Metro Weekly

DC Theater Review: Signature’s sublime ‘Spunk’

"Spunk" magnificently winds its way through three Zora Neale Hurston short stories

Spunk — Photo: Christopher Mueller

The publication last year of Zora Neale Hurston’s Barracoon: The Story of the Last “Black Cargo” has helped stir a Zora pop culture revival that’s beautifully reflected in Signature Theatre’s sublime production of Spunk (★★★★).

The play, an anthology of three Hurston short stories, bears not just the Harlem Renaissance writer’s radical authorial touch, but also that of playwright George C. Wolfe (Shuffle Along, The Wild Party), an artist with a knack for synthesizing moving entertainment from disparate elements of African-American life.
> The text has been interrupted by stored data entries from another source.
@[simp] theorem State.requestProbe_leaves (s : State) (r : RouteIx) :
    (s.requestProbe r).cfg = s.cfg ∧ (s.requestProbe r).time = s.time ∧ (s.requestProbe r).lanes = s.lanes ∧
    (s.requestProbe r).health = s.health ∧ (s.requestProbe r).circuits = s.circuits ∧
    (s.requestProbe r).peers = s.peers ∧ (s.requestProbe r).sel = s.sel ∧ (s.requestProbe r).score = s.score ∧
    (s.requestProbe r).pool = s.pool ∧ (s.requestProbe r).ports = s.ports ∧ (s.requestProbe r).profile = s.profile ∧
    (s.requestProbe r).flash = s.flash ∧ (s.requestProbe r).pending = s.pending ∧
    (s.requestProbe r).arriving = s.arriving := by
  unfold State.requestProbe
  split <;> simp

@[simp] theorem State.requestTest_leaves (s : State) (r : RouteIx) :
    (s.requestTest r).cfg = s.cfg ∧ (s.requestTest r).time = s.time ∧ (s.requestTest r).lanes = s.lanes ∧
    (s.requestTest r).probes = s.probes ∧ (s.requestTest r).circuits = s.circuits ∧
    (s.requestTest r).peers = s.peers ∧ (s.requestTest r).sel = s.sel ∧ (s.requestTest r).score = s.score ∧
    (s.requestTest r).pool = s.pool ∧ (s.requestTest r).ports = s.ports ∧ (s.requestTest r).profile = s.profile ∧
    (s.requestTest r).flash = s.flash ∧ (s.requestTest r).pending = s.pending ∧
    (s.requestTest r).arriving = s.arriving := by
  unfold State.requestTest
  split <;> simp

@[simp] theorem State.startProbes_leaves (s : State) (r : RouteIx) :
    (s.startProbes r).cfg = s.cfg ∧ (s.startProbes r).time = s.time ∧ (s.startProbes r).lanes = s.lanes ∧
    (s.startProbes r).health = s.health ∧ (s.startProbes r).circuits = s.circuits ∧
    (s.startProbes r).peers = s.peers ∧ (s.startProbes r).sel = s.sel ∧ (s.startProbes r).score = s.score ∧
    (s.startProbes r).pool = s.pool ∧ (s.startProbes r).ports = s.ports ∧ (s.startProbes r).profile = s.profile ∧
    (s.startProbes r).flash = s.flash ∧ (s.startProbes r).pending = s.pending ∧
    (s.startProbes r).arriving = s.arriving := by
  simp [State.startProbes]

@[simp] theorem State.enterProving_leaves (s : State) (r : RouteIx) :
    (s.enterProving r).cfg = s.cfg ∧ (s.enterProving r).time = s.time ∧ (s.enterProving r).lanes = s.lanes ∧
    (s.enterProving r).probes = s.probes ∧ (s.enterProving r).circuits = s.circuits ∧
    (s.enterProving r).peers = s.peers ∧ (s.enterProving r).sel = s.sel ∧ (s.enterProving r).score = s.score ∧
    (s.enterProving r).pool = s.pool ∧ (s.enterProving r).ports = s.ports ∧ (s.enterProving r).profile = s.profile ∧
    (s.enterProving r).flash = s.flash ∧ (s.enterProving r).pending = s.pending ∧
    (s.enterProving r).arriving = s.arriving := by
  simp [State.enterProving]

@[simp] theorem State.leaveProving_leaves (s : State) (r : RouteIx) :
    (s.leaveProving r).cfg = s.cfg ∧ (s.leaveProving r).time = s.time ∧ (s.leaveProving r).lanes = s.lanes ∧
    (s.leaveProving r).probes = s.probes ∧ (s.leaveProving r).circuits = s.circuits ∧
    (s.leaveProving r).peers = s.peers ∧ (s.leaveProving r).sel = s.sel ∧ (s.leaveProving r).score = s.score ∧
    (s.leaveProving r).pool = s.pool ∧ (s.leaveProving r).ports = s.ports ∧ (s.leaveProving r).profile = s.profile ∧
    (s.leaveProving r).flash = s.flash ∧ (s.leaveProving r).pending = s.pending ∧
    (s.leaveProving r).arriving = s.arriving := by
  simp [State.leaveProving]

@[simp] theorem State.flush_leaves (s : State) (r : RouteIx) :
    (s.flush r).cfg = s.cfg ∧ (s.flush r).time = s.time ∧ (s.flush r).lanes = s.lanes ∧
    (s.flush r).health = s.health ∧ (s.flush r).circuits = s.circuits ∧ (s.flush r).peers = s.peers ∧
    (s.flush r).sel = s.sel ∧ (s.flush r).tx = s.tx ∧ (s.flush r).score = s.score ∧ (s.flush r).pool = s.pool ∧
    (s.flush r).ports = s.ports ∧ (s.flush r).profile = s.profile ∧ (s.flush r).flash = s.flash ∧
    (s.flush r).pending = s.pending ∧ (s.flush r).arriving = s.arriving := by
  simp [State.flush]

@[simp] theorem State.disableEffects_leaves (s : State) (r : RouteIx) :
    (s.disableEffects r).cfg = s.cfg ∧ (s.disableEffects r).time = s.time ∧ (s.disableEffects r).lanes = s.lanes ∧
    (s.disableEffects r).health = s.health ∧ (s.disableEffects r).circuits = s.circuits ∧
    (s.disableEffects r).peers = s.peers ∧ (s.disableEffects r).sel = s.sel ∧ (s.disableEffects r).score = s.score ∧
    (s.disableEffects r).pool = s.pool ∧ (s.disableEffects r).ports = s.ports ∧
    (s.disableEffects r).profile = s.profile ∧ (s.disableEffects r).flash = s.flash ∧
    (s.disableEffects r).pending = s.pending ∧ (s.disableEffects r).arriving = s.arriving := by
  simp [State.disableEffects]

@[simp] theorem State.recordChange_leaves (s : State) (r : RouteIx) (new : RouteState) :
    (s.recordChange r new).cfg = s.cfg ∧ (s.recordChange r new).time = s.time ∧
    (s.recordChange r new).lanes = s.lanes ∧ (s.recordChange r new).probes = s.probes ∧
    (s.recordChange r new).circuits = s.circuits ∧ (s.recordChange r new).peers = s.peers ∧
    (s.recordChange r new).sel = s.sel ∧ (s.recordChange r new).tx = s.tx ∧ (s.recordChange r new).score = s.score ∧
    (s.recordChange r new).pool = s.pool ∧ (s.recordChange r new).ports = s.ports ∧
    (s.recordChange r new).profile = s.profile ∧ (s.recordChange r new).flash = s.flash ∧
    (s.recordChange r new).pending = s.pending ∧ (s.recordChange r new).arriving = s.arriving := by
  simp [State.recordChange]

@[simp] theorem State.consequences_leaves (s : State) (r : RouteIx) (old new : RouteState) :
    (s.consequences r old new).cfg = s.cfg ∧ (s.consequences r old new).lanes = s.lanes ∧
    (s.consequences r old new).peers = s.peers ∧ (s.consequences r old new).score = s.score ∧
    (s.consequences r old new).profile = s.profile ∧ (s.consequences r old new).flash = s.flash ∧
    (s.consequences r old new).pending = s.pending ∧ (s.consequences r old new).arriving = s.arriving := by
  unfold State.consequences
  (repeat' split) <;> simp

@[simp] theorem State.recordMove_leaves (s : State) (m : Move) :
    (s.recordMove m).cfg = s.cfg ∧ (s.recordMove m).time = s.time ∧ (s.recordMove m).lanes = s.lanes ∧
    (s.recordMove m).probes = s.probes ∧ (s.recordMove m).circuits = s.circuits ∧ (s.recordMove m).peers = s.peers ∧
    (s.recordMove m).sel = s.sel ∧ (s.recordMove m).tx = s.tx ∧ (s.recordMove m).score = s.score ∧
    (s.recordMove m).pool = s.pool ∧ (s.recordMove m).ports = s.ports ∧ (s.recordMove m).profile = s.profile ∧
    (s.recordMove m).flash = s.flash ∧ (s.recordMove m).pending = s.pending ∧
    (s.recordMove m).arriving = s.arriving := by
  refine ⟨?_, ?_, ?_, ?_, ?_, ?_, ?_, ?_, ?_, ?_, ?_, ?_, ?_, ?_, ?_⟩
  · unfold State.recordMove; rw [foldl_leaves State.cfg _ (by intros; simp)]
  · unfold State.recordMove; rw [foldl_leaves State.time _ (by intros; simp)]
  · unfold State.recordMove; rw [foldl_leaves State.lanes _ (by intros; simp)]
  · unfold State.recordMove; rw [foldl_leaves State.probes _ (by intros; simp)]
  · unfold State.recordMove; rw [foldl_leaves State.circuits _ (by intros; simp)]
  · unfold State.recordMove; rw [foldl_leaves State.peers _ (by intros; simp)]
  · unfold State.recordMove; rw [foldl_leaves State.sel _ (by intros; simp)]
  · unfold State.recordMove; rw [foldl_leaves State.tx _ (by intros; simp)]
  · unfold State.recordMove; rw [foldl_leaves State.score _ (by intros; simp)]
  · unfold State.recordMove; rw [foldl_leaves State.pool _ (by intros; simp)]
  · unfold State.recordMove; rw [foldl_leaves State.ports _ (by intros; simp)]
  · unfold State.recordMove; rw [foldl_leaves State.profile _ (by intros; simp)]
  · unfold State.recordMove; rw [foldl_leaves State.flash _ (by intros; simp)]
  · unfold State.recordMove; rw [foldl_leaves State.pending _ (by intros; simp)]
  · unfold State.recordMove; rw [foldl_leaves State.arriving _ (by intros; simp)]

@[simp] theorem State.moveConsequences_leaves (s : State) (r : RouteIx) (old : RouteState) (via : List RouteState) :
    (s.moveConsequences r old via).cfg = s.cfg ∧ (s.moveConsequences r old via).lanes = s.lanes ∧
    (s.moveConsequences r old via).peers = s.peers ∧ (s.moveConsequences r old via).score = s.score ∧
    (s.moveConsequences r old via).profile = s.profile ∧ (s.moveConsequences r old via).flash = s.flash ∧
    (s.moveConsequences r old via).pending = s.pending ∧ (s.moveConsequences r old via).arriving = s.arriving := by
  induction via generalizing s old with | nil => simp [State.moveConsequences] | cons new via ih => simp [State.moveConsequences, ih]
In Spunk, Wolfe and composer Chic Street Man connect the three unrelated tales via Hurston’s rich prose and a strain of music — the blues — that courses through all the lives depicted from one story to the next. Sung and narrated by a knowing Blues Speak Woman (Iyona Blake) and humble Guitar Man (Jonathan Mosley-Perry), the songs and stories — “Sweat,” “Story in Harlem Slang,” and “The Gilded Six-Bits” — form a nuanced portrait of no-good brothers and long-suffering sisters, from the swingin’ streets of ’40s Harlem to the sultry backroads of Central Florida, circa 1926.

Director Timothy Douglas and the cast who enact those stories take us there, with no fuss or frou-frou, inside Luciana Stecconi’s minimal slat-wood set, suggesting the walls of what could be a church or a juke joint. The characters get involved in business both holy and hell-raising, so the show definitely sets foot in both places.

And the tight six-person ensemble sets just about every foot right in delivering the play’s moments of folksy humor, or knife-edge suspense. A standout in the sizzling sextet, Blake carries these Spunk-dified, pre-Civil Rights rhythm and blues in her wonderful voice and carriage, while KenYatta Rogers, in multiple roles, shifts smoothly from twanging villain to slanging swell with style.

Ines Nassara forgoes the Florida twang for her put-upon washerwoman Delia in “Sweat,” but she and Rogers still find something potent in that tale of female empowerment. Nassara and Drew Drake, in the third tale, “The Gilded Six-Bits,” conjure something equally powerful in their depiction of a deep love complicated by lust. And in “Story in Harlem Slang,” Drake, Rogers, and Marty Austin Lamar turn lust and trash talk into the play’s comic highlight, giving vivid life to the risk-takers and heartbreakers of Zora’s imagination.